>>>>

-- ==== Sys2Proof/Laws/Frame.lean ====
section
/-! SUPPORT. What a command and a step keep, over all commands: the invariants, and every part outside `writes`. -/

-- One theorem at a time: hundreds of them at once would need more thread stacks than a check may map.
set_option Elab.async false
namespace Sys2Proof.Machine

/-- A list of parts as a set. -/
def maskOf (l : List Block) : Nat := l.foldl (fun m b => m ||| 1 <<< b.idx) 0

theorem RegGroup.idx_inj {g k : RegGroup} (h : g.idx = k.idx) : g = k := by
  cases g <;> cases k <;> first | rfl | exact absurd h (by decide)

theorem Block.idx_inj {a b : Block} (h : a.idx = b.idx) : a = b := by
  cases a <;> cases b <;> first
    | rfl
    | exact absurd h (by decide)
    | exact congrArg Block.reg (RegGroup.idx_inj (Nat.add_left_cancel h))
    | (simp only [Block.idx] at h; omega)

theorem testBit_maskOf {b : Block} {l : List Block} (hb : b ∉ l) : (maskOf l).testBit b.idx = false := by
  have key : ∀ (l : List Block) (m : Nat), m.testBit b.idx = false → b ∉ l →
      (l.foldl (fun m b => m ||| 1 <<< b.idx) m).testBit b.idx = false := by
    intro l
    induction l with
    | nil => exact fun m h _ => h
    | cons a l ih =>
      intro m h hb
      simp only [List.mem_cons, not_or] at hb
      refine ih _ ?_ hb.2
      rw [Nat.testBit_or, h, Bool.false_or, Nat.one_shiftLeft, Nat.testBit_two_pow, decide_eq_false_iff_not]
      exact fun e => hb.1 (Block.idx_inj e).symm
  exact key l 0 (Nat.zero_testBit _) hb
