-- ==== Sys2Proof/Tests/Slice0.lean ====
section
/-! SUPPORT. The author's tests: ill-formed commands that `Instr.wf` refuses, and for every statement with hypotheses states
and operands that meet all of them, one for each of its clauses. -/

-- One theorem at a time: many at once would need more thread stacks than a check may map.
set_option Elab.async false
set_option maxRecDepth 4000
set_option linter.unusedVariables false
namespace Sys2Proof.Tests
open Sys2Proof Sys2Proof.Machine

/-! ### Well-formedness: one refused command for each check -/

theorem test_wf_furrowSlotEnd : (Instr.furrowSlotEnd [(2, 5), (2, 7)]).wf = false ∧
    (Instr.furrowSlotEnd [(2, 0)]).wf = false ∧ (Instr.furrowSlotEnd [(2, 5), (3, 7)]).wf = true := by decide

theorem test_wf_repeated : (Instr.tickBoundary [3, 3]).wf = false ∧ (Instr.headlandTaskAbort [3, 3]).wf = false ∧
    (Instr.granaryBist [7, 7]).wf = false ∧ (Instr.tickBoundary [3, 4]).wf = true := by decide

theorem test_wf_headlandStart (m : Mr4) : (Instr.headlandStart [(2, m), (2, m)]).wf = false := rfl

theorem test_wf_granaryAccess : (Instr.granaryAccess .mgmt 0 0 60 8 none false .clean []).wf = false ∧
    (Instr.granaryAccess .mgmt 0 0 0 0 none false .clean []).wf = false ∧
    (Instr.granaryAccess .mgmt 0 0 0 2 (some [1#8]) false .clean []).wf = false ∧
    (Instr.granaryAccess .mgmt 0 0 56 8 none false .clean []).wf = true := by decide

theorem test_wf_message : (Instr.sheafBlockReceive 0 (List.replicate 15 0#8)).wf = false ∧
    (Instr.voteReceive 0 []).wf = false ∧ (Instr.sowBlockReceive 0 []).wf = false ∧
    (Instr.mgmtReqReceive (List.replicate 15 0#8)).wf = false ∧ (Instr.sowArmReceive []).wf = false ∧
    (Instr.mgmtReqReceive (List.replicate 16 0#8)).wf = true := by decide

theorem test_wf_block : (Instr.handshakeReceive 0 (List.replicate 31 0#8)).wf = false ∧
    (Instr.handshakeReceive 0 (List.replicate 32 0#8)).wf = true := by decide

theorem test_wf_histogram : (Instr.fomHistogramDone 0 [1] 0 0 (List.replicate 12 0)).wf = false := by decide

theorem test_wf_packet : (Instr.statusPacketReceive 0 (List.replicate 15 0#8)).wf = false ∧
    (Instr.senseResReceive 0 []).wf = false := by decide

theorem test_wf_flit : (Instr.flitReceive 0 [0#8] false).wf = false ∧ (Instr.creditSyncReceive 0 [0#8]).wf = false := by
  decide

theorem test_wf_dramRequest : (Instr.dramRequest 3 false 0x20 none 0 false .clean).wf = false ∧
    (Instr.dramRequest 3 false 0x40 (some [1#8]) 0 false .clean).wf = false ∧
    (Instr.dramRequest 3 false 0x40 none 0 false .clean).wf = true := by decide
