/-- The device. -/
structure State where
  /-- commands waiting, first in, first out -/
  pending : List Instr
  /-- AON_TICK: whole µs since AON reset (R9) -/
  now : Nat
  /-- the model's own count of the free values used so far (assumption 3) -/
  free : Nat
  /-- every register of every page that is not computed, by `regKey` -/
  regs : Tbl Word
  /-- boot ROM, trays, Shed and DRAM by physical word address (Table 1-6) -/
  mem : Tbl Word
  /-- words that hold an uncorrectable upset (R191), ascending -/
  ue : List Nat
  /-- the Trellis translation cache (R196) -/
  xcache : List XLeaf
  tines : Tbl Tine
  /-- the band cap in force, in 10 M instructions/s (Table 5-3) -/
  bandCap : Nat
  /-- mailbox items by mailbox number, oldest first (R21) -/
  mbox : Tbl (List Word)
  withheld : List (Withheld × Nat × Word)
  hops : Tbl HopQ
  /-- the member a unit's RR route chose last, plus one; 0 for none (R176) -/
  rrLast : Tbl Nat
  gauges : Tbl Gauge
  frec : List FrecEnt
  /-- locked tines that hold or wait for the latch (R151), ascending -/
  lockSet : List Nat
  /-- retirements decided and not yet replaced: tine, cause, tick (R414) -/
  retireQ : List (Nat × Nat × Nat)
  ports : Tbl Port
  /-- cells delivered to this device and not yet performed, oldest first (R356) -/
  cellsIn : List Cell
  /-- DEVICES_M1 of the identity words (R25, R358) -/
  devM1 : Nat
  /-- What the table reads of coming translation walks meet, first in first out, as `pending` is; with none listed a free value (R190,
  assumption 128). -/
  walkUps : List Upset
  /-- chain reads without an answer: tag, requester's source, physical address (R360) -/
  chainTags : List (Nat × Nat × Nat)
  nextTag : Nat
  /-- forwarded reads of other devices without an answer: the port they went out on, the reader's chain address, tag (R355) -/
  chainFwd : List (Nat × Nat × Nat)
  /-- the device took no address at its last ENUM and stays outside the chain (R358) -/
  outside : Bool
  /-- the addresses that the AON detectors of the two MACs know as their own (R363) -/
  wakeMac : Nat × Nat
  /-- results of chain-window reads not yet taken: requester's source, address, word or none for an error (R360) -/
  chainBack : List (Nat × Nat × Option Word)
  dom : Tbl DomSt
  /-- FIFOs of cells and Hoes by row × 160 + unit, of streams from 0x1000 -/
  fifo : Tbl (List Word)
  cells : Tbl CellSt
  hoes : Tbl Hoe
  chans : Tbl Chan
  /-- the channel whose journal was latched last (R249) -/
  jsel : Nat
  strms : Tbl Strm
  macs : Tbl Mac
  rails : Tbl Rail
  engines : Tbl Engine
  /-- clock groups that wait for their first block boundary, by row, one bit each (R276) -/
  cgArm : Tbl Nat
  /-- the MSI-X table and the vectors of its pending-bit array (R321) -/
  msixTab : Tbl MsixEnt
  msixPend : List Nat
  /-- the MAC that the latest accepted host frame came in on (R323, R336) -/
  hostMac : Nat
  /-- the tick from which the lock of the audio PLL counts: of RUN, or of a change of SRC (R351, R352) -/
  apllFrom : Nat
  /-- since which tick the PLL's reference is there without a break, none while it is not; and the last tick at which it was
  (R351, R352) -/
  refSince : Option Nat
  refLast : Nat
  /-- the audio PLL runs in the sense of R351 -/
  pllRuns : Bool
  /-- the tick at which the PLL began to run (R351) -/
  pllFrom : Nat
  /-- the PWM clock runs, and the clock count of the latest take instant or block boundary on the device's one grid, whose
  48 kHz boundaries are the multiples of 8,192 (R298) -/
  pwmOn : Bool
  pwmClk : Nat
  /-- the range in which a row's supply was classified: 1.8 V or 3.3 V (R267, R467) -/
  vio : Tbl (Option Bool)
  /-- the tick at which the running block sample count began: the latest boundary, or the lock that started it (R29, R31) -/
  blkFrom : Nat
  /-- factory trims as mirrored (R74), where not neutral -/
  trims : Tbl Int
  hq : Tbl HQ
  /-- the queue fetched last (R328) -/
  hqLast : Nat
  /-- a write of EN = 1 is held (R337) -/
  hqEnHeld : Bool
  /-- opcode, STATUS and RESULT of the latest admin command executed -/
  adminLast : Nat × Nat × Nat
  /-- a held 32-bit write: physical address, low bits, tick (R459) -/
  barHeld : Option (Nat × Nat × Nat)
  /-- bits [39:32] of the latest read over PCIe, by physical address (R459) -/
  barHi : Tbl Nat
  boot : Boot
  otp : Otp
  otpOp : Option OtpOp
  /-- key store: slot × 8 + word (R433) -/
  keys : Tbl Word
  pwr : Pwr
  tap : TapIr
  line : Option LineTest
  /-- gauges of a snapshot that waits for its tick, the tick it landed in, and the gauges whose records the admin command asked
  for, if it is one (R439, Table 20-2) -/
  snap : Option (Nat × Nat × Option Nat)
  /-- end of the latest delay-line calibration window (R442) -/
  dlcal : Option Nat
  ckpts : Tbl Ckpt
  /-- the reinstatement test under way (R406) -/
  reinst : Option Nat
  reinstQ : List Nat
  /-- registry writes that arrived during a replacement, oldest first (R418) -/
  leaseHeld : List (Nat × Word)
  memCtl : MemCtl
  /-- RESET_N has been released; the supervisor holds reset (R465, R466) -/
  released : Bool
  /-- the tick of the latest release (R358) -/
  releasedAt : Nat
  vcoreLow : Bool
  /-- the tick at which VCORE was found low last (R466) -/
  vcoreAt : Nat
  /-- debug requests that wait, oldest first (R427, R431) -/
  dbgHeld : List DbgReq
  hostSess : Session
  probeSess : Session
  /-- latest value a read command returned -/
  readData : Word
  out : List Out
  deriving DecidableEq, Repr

<<<<
>>>>

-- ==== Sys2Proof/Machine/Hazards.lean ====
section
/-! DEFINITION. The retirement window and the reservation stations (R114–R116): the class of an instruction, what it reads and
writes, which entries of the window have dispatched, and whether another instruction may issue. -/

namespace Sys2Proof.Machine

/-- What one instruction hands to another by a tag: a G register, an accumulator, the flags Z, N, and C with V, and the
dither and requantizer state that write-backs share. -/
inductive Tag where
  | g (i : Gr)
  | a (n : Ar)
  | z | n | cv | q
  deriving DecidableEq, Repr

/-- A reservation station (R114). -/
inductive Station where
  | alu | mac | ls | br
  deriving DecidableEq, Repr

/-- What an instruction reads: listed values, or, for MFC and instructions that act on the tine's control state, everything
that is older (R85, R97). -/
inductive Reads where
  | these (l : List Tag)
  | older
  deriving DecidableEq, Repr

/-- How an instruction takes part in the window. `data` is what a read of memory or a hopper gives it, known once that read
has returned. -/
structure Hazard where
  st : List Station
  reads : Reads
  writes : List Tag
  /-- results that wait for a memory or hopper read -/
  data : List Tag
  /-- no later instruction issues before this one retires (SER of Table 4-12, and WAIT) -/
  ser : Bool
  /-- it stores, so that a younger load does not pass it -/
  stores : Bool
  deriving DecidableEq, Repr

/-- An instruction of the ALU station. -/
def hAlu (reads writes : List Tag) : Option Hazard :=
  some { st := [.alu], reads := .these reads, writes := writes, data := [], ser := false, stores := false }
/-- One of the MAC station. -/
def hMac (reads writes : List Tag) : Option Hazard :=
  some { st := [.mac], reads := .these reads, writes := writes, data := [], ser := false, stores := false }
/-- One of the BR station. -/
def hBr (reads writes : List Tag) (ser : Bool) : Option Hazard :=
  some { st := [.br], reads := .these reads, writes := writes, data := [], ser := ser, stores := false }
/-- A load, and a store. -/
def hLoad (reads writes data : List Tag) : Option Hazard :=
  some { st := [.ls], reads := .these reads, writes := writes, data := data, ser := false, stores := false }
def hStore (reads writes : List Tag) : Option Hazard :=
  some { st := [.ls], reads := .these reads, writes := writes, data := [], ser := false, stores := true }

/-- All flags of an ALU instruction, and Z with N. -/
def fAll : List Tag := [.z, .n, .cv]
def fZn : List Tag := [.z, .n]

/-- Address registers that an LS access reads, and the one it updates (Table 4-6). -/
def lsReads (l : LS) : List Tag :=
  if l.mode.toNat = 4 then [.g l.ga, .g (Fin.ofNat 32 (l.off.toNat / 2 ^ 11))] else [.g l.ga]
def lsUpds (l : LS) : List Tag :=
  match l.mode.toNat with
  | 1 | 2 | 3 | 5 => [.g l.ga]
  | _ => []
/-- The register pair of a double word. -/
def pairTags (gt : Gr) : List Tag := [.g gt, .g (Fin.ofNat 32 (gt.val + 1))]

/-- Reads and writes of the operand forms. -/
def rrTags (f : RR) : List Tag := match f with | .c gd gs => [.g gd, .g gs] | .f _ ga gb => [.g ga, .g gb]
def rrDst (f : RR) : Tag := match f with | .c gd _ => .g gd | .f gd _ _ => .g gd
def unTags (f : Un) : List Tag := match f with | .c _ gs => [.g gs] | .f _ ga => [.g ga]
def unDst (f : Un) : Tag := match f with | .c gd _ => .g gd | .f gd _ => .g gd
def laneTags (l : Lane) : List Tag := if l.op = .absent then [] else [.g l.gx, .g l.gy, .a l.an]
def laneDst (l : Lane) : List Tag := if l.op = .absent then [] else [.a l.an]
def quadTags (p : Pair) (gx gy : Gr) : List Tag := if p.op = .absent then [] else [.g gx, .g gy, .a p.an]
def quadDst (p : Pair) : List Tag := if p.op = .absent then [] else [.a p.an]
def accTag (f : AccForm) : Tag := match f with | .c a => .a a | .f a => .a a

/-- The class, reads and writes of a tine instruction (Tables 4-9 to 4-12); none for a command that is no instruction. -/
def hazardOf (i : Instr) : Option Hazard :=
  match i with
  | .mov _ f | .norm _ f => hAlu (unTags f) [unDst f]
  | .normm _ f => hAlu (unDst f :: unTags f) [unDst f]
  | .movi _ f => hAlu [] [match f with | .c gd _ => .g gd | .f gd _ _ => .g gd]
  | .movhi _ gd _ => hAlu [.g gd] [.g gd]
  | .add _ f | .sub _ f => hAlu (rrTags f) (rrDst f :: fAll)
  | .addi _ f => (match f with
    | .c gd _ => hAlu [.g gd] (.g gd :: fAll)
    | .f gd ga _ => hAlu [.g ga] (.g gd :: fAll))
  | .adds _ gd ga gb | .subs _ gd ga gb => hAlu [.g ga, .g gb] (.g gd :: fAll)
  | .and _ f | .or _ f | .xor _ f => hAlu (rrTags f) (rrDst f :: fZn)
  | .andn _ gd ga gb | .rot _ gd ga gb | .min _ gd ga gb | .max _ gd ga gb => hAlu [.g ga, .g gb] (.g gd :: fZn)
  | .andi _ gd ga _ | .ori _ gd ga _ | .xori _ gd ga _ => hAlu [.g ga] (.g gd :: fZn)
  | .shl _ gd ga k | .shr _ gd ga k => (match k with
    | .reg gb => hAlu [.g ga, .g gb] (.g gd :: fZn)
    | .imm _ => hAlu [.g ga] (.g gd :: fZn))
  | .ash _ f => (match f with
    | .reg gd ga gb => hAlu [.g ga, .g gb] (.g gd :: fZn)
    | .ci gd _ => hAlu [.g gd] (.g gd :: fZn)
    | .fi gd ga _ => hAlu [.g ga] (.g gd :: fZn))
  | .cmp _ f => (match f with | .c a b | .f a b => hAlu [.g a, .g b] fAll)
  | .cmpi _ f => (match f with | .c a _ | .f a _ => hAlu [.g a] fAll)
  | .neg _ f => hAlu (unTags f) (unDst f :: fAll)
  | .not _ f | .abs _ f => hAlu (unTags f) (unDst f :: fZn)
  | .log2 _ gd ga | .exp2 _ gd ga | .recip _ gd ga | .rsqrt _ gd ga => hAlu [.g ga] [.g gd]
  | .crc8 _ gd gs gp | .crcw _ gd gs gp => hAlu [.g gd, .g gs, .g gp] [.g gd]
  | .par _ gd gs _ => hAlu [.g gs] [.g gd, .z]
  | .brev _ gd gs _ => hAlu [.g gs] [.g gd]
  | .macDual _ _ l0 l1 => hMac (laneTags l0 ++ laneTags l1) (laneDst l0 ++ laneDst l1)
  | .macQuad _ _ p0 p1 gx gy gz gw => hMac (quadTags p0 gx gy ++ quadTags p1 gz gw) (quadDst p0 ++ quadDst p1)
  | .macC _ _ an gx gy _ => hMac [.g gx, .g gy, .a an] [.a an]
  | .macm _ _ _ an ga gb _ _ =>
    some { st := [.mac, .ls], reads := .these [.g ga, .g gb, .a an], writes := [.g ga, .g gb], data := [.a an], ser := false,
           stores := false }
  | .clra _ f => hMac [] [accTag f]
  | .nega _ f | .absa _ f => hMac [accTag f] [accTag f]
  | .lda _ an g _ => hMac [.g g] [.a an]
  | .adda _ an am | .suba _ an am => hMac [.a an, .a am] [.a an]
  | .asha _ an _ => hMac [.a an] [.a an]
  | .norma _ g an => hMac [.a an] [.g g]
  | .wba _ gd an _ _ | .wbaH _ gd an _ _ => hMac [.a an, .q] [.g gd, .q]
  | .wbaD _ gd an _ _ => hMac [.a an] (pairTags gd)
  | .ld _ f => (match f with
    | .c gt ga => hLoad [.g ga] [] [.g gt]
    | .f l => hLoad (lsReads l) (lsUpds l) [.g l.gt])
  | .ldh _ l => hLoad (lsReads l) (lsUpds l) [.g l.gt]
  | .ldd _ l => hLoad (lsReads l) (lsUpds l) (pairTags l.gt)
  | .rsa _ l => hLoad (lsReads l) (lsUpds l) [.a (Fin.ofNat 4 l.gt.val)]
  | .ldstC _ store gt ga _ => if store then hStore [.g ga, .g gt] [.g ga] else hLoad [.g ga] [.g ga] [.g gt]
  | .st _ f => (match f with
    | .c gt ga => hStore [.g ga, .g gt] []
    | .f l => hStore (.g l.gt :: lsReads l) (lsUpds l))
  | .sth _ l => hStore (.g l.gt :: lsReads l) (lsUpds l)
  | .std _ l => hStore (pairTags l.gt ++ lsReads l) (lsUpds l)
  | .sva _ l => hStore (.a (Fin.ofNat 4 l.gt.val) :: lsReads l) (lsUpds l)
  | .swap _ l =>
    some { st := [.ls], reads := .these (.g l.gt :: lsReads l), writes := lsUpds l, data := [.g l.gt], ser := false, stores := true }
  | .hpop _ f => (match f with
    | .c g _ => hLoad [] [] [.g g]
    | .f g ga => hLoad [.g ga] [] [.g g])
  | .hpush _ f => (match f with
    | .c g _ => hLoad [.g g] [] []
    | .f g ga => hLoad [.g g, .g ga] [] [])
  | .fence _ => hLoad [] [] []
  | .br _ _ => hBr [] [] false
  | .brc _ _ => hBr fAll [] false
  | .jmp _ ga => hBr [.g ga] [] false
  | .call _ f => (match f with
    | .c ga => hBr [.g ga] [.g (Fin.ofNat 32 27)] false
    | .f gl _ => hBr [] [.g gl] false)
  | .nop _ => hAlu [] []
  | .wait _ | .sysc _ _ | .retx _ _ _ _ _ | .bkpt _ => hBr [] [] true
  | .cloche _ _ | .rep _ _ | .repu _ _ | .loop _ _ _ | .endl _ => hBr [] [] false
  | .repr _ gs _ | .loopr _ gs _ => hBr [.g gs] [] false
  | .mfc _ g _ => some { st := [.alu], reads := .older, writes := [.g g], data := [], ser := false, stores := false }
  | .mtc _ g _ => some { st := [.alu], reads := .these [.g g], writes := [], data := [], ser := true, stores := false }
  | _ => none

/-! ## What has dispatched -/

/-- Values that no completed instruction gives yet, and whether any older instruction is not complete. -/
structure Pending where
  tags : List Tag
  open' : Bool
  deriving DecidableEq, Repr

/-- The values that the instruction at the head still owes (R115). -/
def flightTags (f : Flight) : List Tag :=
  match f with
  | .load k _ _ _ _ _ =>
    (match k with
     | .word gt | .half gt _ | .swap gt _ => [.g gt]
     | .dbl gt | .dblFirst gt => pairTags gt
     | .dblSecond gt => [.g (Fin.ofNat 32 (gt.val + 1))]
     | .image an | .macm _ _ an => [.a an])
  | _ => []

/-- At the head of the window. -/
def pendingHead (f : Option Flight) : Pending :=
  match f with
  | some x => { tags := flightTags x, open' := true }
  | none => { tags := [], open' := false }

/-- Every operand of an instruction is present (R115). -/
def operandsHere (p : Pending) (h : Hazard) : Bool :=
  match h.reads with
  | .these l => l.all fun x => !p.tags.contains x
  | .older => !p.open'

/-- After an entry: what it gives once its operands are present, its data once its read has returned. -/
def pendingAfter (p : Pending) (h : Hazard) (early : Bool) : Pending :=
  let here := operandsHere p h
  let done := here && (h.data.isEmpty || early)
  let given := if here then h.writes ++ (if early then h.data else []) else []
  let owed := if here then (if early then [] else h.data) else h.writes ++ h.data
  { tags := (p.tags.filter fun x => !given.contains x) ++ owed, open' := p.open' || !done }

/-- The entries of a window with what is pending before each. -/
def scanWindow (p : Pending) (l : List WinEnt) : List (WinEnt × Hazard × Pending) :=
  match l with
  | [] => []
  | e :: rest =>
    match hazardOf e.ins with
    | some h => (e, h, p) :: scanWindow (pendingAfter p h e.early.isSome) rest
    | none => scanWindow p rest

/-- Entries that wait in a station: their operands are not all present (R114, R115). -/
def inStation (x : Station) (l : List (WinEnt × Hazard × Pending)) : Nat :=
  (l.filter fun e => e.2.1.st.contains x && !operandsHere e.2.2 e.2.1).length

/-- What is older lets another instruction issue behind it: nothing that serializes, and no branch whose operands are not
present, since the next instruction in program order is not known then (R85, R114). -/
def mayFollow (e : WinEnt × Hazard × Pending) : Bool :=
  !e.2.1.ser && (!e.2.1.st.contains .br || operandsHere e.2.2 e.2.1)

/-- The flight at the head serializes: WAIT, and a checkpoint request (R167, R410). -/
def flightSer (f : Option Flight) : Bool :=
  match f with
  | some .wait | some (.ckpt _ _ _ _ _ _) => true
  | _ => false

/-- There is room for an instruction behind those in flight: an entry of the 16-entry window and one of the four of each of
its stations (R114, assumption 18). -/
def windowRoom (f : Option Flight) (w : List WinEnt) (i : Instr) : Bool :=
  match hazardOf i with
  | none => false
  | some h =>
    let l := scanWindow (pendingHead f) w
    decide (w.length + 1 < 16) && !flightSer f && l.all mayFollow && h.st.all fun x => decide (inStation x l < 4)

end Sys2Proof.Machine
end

<<<<

> _DIRECTIONS FOR THIS TASK_: Search the material above for lines containing the string "dramRequest", then pull them out.

> _ANSWER SECTION_:
theorem test_wf_dramRequest : (Instr.dramRequest 3 false 0x20 none 0 false .clean).wf = false ∧
    (Instr.dramRequest 3 false 0x40 (some [1#8]) 0 false .clean).wf = false ∧
    (Instr.dramRequest 3 false 0x40 none 0 false .clean).wf = true := by decide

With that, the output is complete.